What is a simple random sample? What are some ways to get a simple random sample? In a simple random sample, every participant has an equal chance of being selected. The best ways to generate a simple random sample are via random digit tables or having a computer generate random samples. One thing you have to be careful of is that you might not have a complete listing of the population in which case randomness is not ensured. Are other sampling techniques (stratified, cluster, etc.) just subsets of simple random sampling? NO!!! In these techniques, every participant does not have equal chance of being selected. What is sampling error? No matter how well designed a survey is, it still gives a sample statistic for a population parameter, so we're always bound to have some error. Generally, the chance of an error occurring is less when the sample size is larger unless the survey was badly conducted. What are some common types of biases? Bias is defined as a tendency to favor certain members of a population. The following are the main types of bias: Household bias- only one member of a households responds, so large households are
underrepresented. Nonresponse bias- people don't respond to surveys or are too difficult to contact, thus creating a source of bias. Quota sampling bias- interviewers are at liberty to pick people (ie. a specific percentage Catholic, a specific percentage African-American, etc.). Response bias- People may lie/be untruthful when responding, especially when they're not anonymous if their views are unsavory. Selection bias- for example a newspaper interviewed just people with cars and telephones in a presidential election and predicted a landslide victory for the wrong person due to the fact that the people owning cars and telephones were wealthy and tended to vote Republican. Size bias- For instance if you have a student pick a coin out of a bag to estimate the monetary value, throw a dart at a map, etc. This benefits large states, large coins, etc. Undercoverage bias- Inadequate representation- for instance there were phone surveys to landlines which left out people who only had cell phones. Another instance of this is convenience samples,
school classes to survey. Multistage sampling- there are two or more steps, each of which involves any of the other sampling techniques. For instance, some organizations randomly select nationwide locations, then randomly pick neighborhoods in each of these locations, then randomly pick households in each of these neighborhoods. What is an experiment vs. an observational study vs. a survey?
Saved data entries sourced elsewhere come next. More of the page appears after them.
-- ==== Sys2Proof/Machine/Tick.lean ====
section
/-! DEFINITION. The timers, the fetch and the tick (spec/10_state.md R60 to R66, 60_exceptions.md R250 to R252). -/

namespace Sys2Proof.Machine

/-- Whether the core is halted by a fault (10_state.md R61, 60_exceptions.md R244). -/
def State.halted (s : State) : Bool := s.flt.isSome

/-- One timer, counted down and saturating at zero (60_exceptions.md R250). -/
def countDown (b : Byte) : Byte := if b = 0 then 0 else b - 1

/-- `decrease_timers()` (60_exceptions.md R250). -/
def decreaseTimers (s : State) : State :=
  if s.halted then s else { s with dt := countDown s.dt, st := countDown s.st }

/-- `decrease_timers()` called `n` times. -/
def decreaseTimersBy : Nat → State → State
  | 0, s => s
  | n + 1, s => decreaseTimersBy n (decreaseTimers s)

/-- How many times the host calls decrease_timers() before a scheduled tick: exactly once under COUPLED
(60_exceptions.md R251), as often as it likes under HOST_SCHEDULED (R252). -/
def decrementsBefore (h : HostTick) (s : State) : Nat :=
  match s.params.timerMode with
  | .coupled => 1
  | .hostScheduled => h.decrements

/-- The tick the host makes when none is scheduled: free values (log entry 5). -/
def freeHostTick (n : Nat) : HostTick :=
  { decrements := Config.freeDecrements n
    input :=
      { keys := Config.freeKeys n, exit := Config.freeExit n, rnd := Config.freeRnd n
        pick := Config.freePick n } }

/-- The tick the host makes next. -/
def nextHostTick (s : State) : HostTick :=
  match s.pending with
  | [] => freeHostTick s.draws
  | h :: _ => h

/-- Takes that tick off the host's schedule, or moves on to the next free values. -/
def consumeHostTick (s : State) : State :=
  match s.pending with
  | [] => { s with draws := s.draws + 1 }
  | _ :: rest => { s with pending := rest }

/-- The host's side of a step, before the tick: its timer decrements (60_exceptions.md R251, R252). -/
def beforeTick (s : State) : State :=
  decreaseTimersBy (decrementsBefore (nextHostTick s) s) (consumeHostTick s)

/-- The start of a tick of a running core: the arguments given, CHG cleared (10_state.md R62), the first tick past. -/
def beginTick (inp : TickInput) (s : State) : State :=
  { s with input := inp, chg := false, started := true }

/-- Whether both bytes of the instruction lie in memory (10_state.md R63). -/
def fetchable (pc : Word) : Bool := decide (pc.toNat ≤ 0xFFE)

/-- The opcode at `pc`, big-endian, at any address, odd or even (20_memory.md R72, R74). -/
def fetchWord (s : State) : Word := wordOfBytes (s.mem.read s.pc.toNat) (s.mem.read (s.pc.toNat + 1))

/-- Decodes and executes a fetched word (10_state.md R60). -/
def executeWord (op : Word) (s : State) : Result :=
  match decode op with
  | .error _ => raise .decodeError op 0 0 s
  | .ok i => exec i s

/-- `tick(keys, exit, rnd)` (10_state.md R60): a halted core does nothing (R61); else CHG is cleared, the word at pc is
fetched, decoded and executed. -/
def tick (inp : TickInput) (s : State) : Result :=
  if s.halted then .next s
  else if fetchable s.pc then executeWord (fetchWord s) (beginTick inp s)
  else raise .fetchOutOfRange 0 0 0 (beginTick inp s)

/-- Stores a word where the next instruction is fetched (70_reset_and_hazards.md R272 for the reset state). -/
def storeFetchWord (op : Word) (s : State) : State :=
  if fetchable s.pc then s.setMem (s.mem.writeBytes s.pc.toNat [highByte op, lowByte op]) else s

end Sys2Proof.Machine
end

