/-- R103: words written out from the patterns of the opcode map, one or more of each family (D21, log entry 4). -/
def Obligations.WordsDecodeToTheirInstructions : Prop :=
  decode 0x00E0 = .ok .cls ∧ decode 0x00EE = .ok .ret ∧ decode 0x120E = .ok (.jp 0x20E) ∧
  decode 0x452A = .ok (.sneVxKk 5 0x2A) ∧ decode 0x8127 = .ok (.subnVxVy 1 2) ∧
  decode 0x8AB6 = .ok (.shrVxVy 10 11) ∧ decode 0xA300 = .ok (.ldI 0x300) ∧
  decode 0xC10F = .ok (.rnd 1 0x0F) ∧ decode 0xD125 = .ok (.drw 1 2 5) ∧ decode 0xE1A1 = .ok (.sknp 1) ∧
  decode 0xFA33 = .ok (.ldBVx 10) ∧ decode 0xF265 = .ok (.ldVxMem 2) ∧ decode 0xF30A = .ok (.ldVxK 3)

/-- R104: the source's end-to-end scenario, on every running core with `pc = 0x200` and the two bytes there, whatever
the host's schedule and the parameters. -/
def Obligations.SourceScenarioSkipsOnNotEqual : Prop :=
  decode 0x452A = .ok (.sneVxKk 5 0x2A) ∧
  ∀ s : State, s.running → s.pc = 0x200 → s.mem.read 0x200 = 0x45 → s.mem.read 0x201 = 0x2A →
    (s.getV 5 = 2 → ∃ t, step s = .next t ∧ t.pc = 0x204) ∧
    (s.getV 5 = 0x2A → ∃ t, step s = .next t ∧ t.pc = 0x202)

/-! ### The tick (10_state.md) -/

/-- R72: the fetch is big-endian, at any pc, odd or even. -/
def Obligations.FetchIsBigEndian : Prop :=
  ∀ s : State,
    (fetchWord s).toNat = 256 * (s.mem.read s.pc.toNat).toNat + (s.mem.read (s.pc.toNat + 1)).toNat ∧
    (fetchWord s).extractLsb' 8 8 = s.mem.read s.pc.toNat ∧
    (fetchWord s).extractLsb' 0 8 = s.mem.read (s.pc.toNat + 1)

/-- A step runs the decoded instruction: on a running core whose two bytes at pc decode to `i`, a step is `exec i` on
the state after the host's decrements and the start of the tick; that state differs from `s` only in the timers, CHG
and the model's own record of the host's side (log entries 5, 6). -/
def Obligations.StepRunsTheDecodedInstruction : Prop :=
  ∀ (s : State) (i : Instr), s.running → s.pc.toNat ≤ 0xFFE →
    decodeBytes (s.mem.read s.pc.toNat) (s.mem.read (s.pc.toNat + 1)) = .ok i →
    step s = exec i (beginTick (nextHostTick s).input (beforeTick s)) ∧
    ∀ t, t = beginTick (nextHostTick s).input (beforeTick s) →
      SameRegs s t ∧ t.i = s.i ∧ t.pc = s.pc ∧ t.mem = s.mem ∧ SameStack s t ∧ t.display = s.display ∧
      t.chg = false ∧ t.flt = none ∧ t.params = s.params ∧ t.input = (nextHostTick s).input

/-- R60, R62 and the order of R242: what a tick does, in its four cases; a halted core does nothing by D15 and a fault is
taken as log entry 1 says. -/
def Obligations.TickFollowsItsOrder : Prop :=
  ∀ (inp : TickInput) (s : State),
    (¬ s.running → tick inp s = .next s) ∧
    (s.running → 0xFFE < s.pc.toNat →
      tick inp s = .next ((beginTick inp s).withFault .fetchOutOfRange 0 0 0)) ∧
    (s.running → s.pc.toNat ≤ 0xFFE → ∀ e, decode (fetchWord s) = .error e →
      tick inp s = .next ((beginTick inp s).withFault .decodeError (fetchWord s) 0 0)) ∧
    (s.running → s.pc.toNat ≤ 0xFFE → ∀ i, decode (fetchWord s) = .ok i →
      tick inp s = exec i (beginTick inp s)) ∧
    (beginTick inp s).chg = false

/-- R63: a pc above 0xFFE faults at the fetch with the pc recorded, whatever memory holds: memory is not read. -/
def Obligations.FetchOutOfRangeFaults : Prop :=
  ∀ (inp : TickInput) (s : State) (m : Memory), s.running → 0xFFE < s.pc.toNat →
    ∃ t r, tick inp (s.setMem m) = .next t ∧ t.mem = m ∧ t.flt = some r ∧ r.code = .fetchOutOfRange ∧ r.pc = s.pc

/-- R61, R244: a halted core does nothing at a tick or a decrement, its state stays frozen however many steps are made,
and construct() clears the fault (decision D15, log entry 15). -/
def Obligations.HaltedCoreIsFrozen : Prop :=
  ∀ s : State, ¬ s.running →
    (∀ inp, tick inp s = .next s) ∧ decreaseTimers s = s ∧ (∀ k t, runsTo k s t → t = s) ∧
    (∀ k, runsTo k s s) ∧ (construct s).running

/-- R62: after a tick of a running core CHG is true exactly when the tick executed `00E0` or `Dxyn` without a fault. -/
def Obligations.ChangedFlagReportsTheTick : Prop :=
  ∀ (inp : TickInput) (s t : State), s.running → tick inp s = .next t →
    (t.flt ≠ none → t.chg = false) ∧
    (t.chg = true ↔ t.flt = none ∧ ∃ i, decode (fetchWord s) = .ok i ∧ drawing i = true)

/-- R64, R243: whatever instruction faults, the tick leaves every register, the stack, memory, the display, the timers and
the pc as they were, with CHG false; only FLT is written (decision D9, log entry 14). -/
def Obligations.FaultCommitsNothing : Prop :=
  ∀ (inp : TickInput) (s t : State), s.running → tick inp s = .next t → t.flt ≠ none →
    t.v = s.v ∧ t.i = s.i ∧ t.stack = s.stack ∧ t.sp = s.sp ∧ t.mem = s.mem ∧ t.display = s.display ∧
    t.dt = s.dt ∧ t.st = s.st ∧ t.pc = s.pc ∧ t.chg = false

/-- R241, R32: the codes, what raises each and under which condition (MEM_OUT_OF_RANGE: some byte the decoded instruction
would touch lies above 0xFFF), and what each records; what does not apply is 0 (decisions D8 to D11, D15; log entries 9,
14, 15). -/
def Obligations.FaultRecordsFollowTheTable : Prop :=
  (FaultCode.number .fetchOutOfRange = 1 ∧ FaultCode.number .decodeError = 2 ∧
    FaultCode.number .stackOverflow = 3 ∧ FaultCode.number .stackUnderflow = 4 ∧
    FaultCode.number .memOutOfRange = 5 ∧ FaultCode.number .reservedWrite = 6 ∧
    FaultCode.number .keyOutOfRange = 7) ∧
  ∀ (inp : TickInput) (s t : State) (r : FaultRecord), s.running → tick inp s = .next t → t.flt = some r →
    r.pc = s.pc ∧ (r.code ≠ .fetchOutOfRange → r.op = fetchWord s) ∧ r.consistent ∧
    (r.code = .stackOverflow → s.sp.val = 16) ∧ (r.code = .stackUnderflow → s.sp.val = 0) ∧
    (r.code = .memOutOfRange → r.addr = max s.i.toNat 0x1000 ∧ ∃ i, decode (fetchWord s) = .ok i ∧
      0 < touchedBytes i ∧ 0xFFF < s.i.toNat + touchedBytes i - 1) ∧
    (r.code = .reservedWrite → r.addr = s.i.toNat ∧ s.i.toNat < 0x200) ∧
    (r.code = .keyOutOfRange → ∃ x, r.value = s.getV x ∧
      (decode (fetchWord s) = .ok (.skp x) ∨ decode (fetchWord s) = .ok (.sknp x)))

/-- R60, R105, R243: a step always answers a next state: every instruction, every invalid word and every fault has its
effect, whatever the host's inputs and the free values (that a fault is a next state is log entry 1). -/
def Obligations.EveryStepAnswersANextState : Prop :=
  ∀ (k : Nat) (s : State), ∃ t, runsTo k s t

/-- R23, R24: the pc advances only through the outcome: without a fault it is 2 further, or 4 further after an
instruction that may skip, or where a jump goes, or unchanged after `Fx0A`, modulo 2^16 (decision D7, log entry 13). -/
def Obligations.PcAdvancesOnlyByTheOutcome : Prop :=
  ∀ (i : Instr) (s t : State), exec i s = .next t → t.flt = s.flt → s.running → jumping i = false →
    (t.pc.toNat = (s.pc.toNat + 2) % 65536 ∨
      (skipping i = true ∧ t.pc.toNat = (s.pc.toNat + 4) % 65536) ∨
      (∃ x, i = .ldVxK x ∧ t.pc = s.pc))

/-! ### Control transfer (40_flow.md) -/

/-- R130, R27: RET. That it lands 2 after the popped address is decision D5, that the slot keeps its value D6 (log entry 12). -/
def Obligations.RetResumesAfterTheCall : Prop :=
  RowDecodes 0xFFFF 0x00EE (fun _ => .ret) ∧
  ∀ s : State,
    (s.sp.val = 0 → exec .ret s = .next (s.withFault .stackUnderflow 0x00EE 0 0)) ∧
    (∀ k : Fin 16, s.sp.val = k.val + 1 → ∃ t, exec .ret s = .next t ∧
      t.sp.val = k.val ∧ t.pc.toNat = ((s.stack.get k).toNat + 2) % 65536 ∧ t.stack = s.stack ∧ t.i = s.i ∧
      SameRegs s t ∧ SameMemory s t ∧ SameTimers s t ∧ SameScreen s t ∧ SameRest s t)

/-- R131: JP nnn: no fault at the jump; the target is above 0xFFE, so that the next fetch faults, only for `nnn = 0xFFF`. -/
def Obligations.JumpSetsThePc : Prop :=
  ∀ (nnn : Addr12) (s : State), ∃ t, exec (.jp nnn) s = .next t ∧
    t.pc.toNat = nnn.toNat ∧ (0xFFE < t.pc.toNat ↔ nnn = 0xFFF) ∧ OnlyPc s t

/-- R132: CALL nnn. That it pushes its own address is decision D5 (log entry 12). -/
def Obligations.CallPushesItsOwnAddress : Prop :=
  RowDecodes 0xF000 0x2000 (fun w => .call (fieldNnn w)) ∧
  ∀ (nnn : Addr12) (s : State),
    (s.sp.val = 16 →
      exec (.call nnn) s = .next (s.withFault .stackOverflow (formatNnn 0x2 nnn) 0 0)) ∧
    (∀ k : Fin 16, s.sp.val = k.val → ∃ t, exec (.call nnn) s = .next t ∧
      t.sp.val = k.val + 1 ∧ t.stack.get k = s.pc ∧ (∀ j, j ≠ k → t.stack.get j = s.stack.get j) ∧
      t.pc.toNat = nnn.toNat ∧ t.i = s.i ∧
      SameRegs s t ∧ SameMemory s t ∧ SameTimers s t ∧ SameScreen s t ∧ SameRest s t)

/-- C7, D5: a call and the return that pops its entry continue after the call, with the stack pointer as it was,
whatever ran between them (nested calls too), as long as it left `SP` as the call left it and that entry alone. The stack
content rests on D5 (log entry 12). -/
def Obligations.CallThenReturnContinuesAfterTheCall : Prop :=
  ∀ (nnn : Addr12) (s t u w : State) (k : Fin 16), s.sp.val = k.val → exec (.call nnn) s = .next t →
    u.sp = t.sp → u.stack.get k = t.stack.get k → exec .ret u = .next w →
    w.pc.toNat = (s.pc.toNat + 2) % 65536 ∧ w.sp = s.sp ∧ w.flt = u.flt

/-- R133, R134: the skips that compare with an immediate. -/
def Obligations.SkipsCompareWithAnImmediate : Prop :=
  ∀ (x : Reg) (kk : Byte) (s : State),
    (∃ t, exec (.seVxKk x kk) s = .next t ∧ OnlyPc s t ∧
      ((s.getV x).toNat = kk.toNat → Skip s t) ∧ ((s.getV x).toNat ≠ kk.toNat → Next s t)) ∧
    (∃ t, exec (.sneVxKk x kk) s = .next t ∧ OnlyPc s t ∧
      ((s.getV x).toNat ≠ kk.toNat → Skip s t) ∧ ((s.getV x).toNat = kk.toNat → Next s t))

/-- R135, R136: the skips that compare two registers, and their words with a low nibble other than 0, which are decode
errors (D14, D21; log entries 4, 16). -/
def Obligations.SkipsCompareTwoRegisters : Prop :=
  RowDecodes 0xF00F 0x5000 (fun w => .seVxVy (fieldX w) (fieldY w)) ∧
  RowDecodes 0xF00F 0x9000 (fun w => .sneVxVy (fieldX w) (fieldY w)) ∧
  (∀ op : Word, op &&& 0xF000 = 0x5000 ∨ op &&& 0xF000 = 0x9000 → op &&& 0xF ≠ 0 → ∃ e, decode op = .error e) ∧
  ∀ (x y : Reg) (s : State),
    (∃ t, exec (.seVxVy x y) s = .next t ∧ OnlyPc s t ∧
      ((s.getV x).toNat = (s.getV y).toNat → Skip s t) ∧ ((s.getV x).toNat ≠ (s.getV y).toNat → Next s t)) ∧
    (∃ t, exec (.sneVxVy x y) s = .next t ∧ OnlyPc s t ∧
      ((s.getV x).toNat ≠ (s.getV y).toNat → Skip s t) ∧ ((s.getV x).toNat = (s.getV y).toNat → Next s t))

/-- R137: JP V0, nnn: at most 0x10FE, not masked to 12 bits (decision D7, log entry 13); `V0` whatever the second nibble. -/
def Obligations.JumpWithOffsetAddsV0 : Prop :=
  RowDecodes 0xF000 0xB000 (fun w => .jpV0 (fieldNnn w)) ∧
  ∀ (nnn : Addr12) (s : State), ∃ t, exec (.jpV0 nnn) s = .next t ∧
    t.pc.toNat = nnn.toNat + (s.getV 0).toNat ∧ OnlyPc s t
An experiment is when a treatment or change is assigned. An observational study is when we observe or measure something which is occurring. A sample survey is a particular type of observational study when we look at a sample. What are explanatory and response variables? What are treatments? Explanatory variables (called factors) are what is being changed/tested and is believed to have an effect on the response variable (which is being measured). Treatments consist of factor-level combinations (for instance, you could have two factors and 3 levels of each factor for a total of 6 treatments).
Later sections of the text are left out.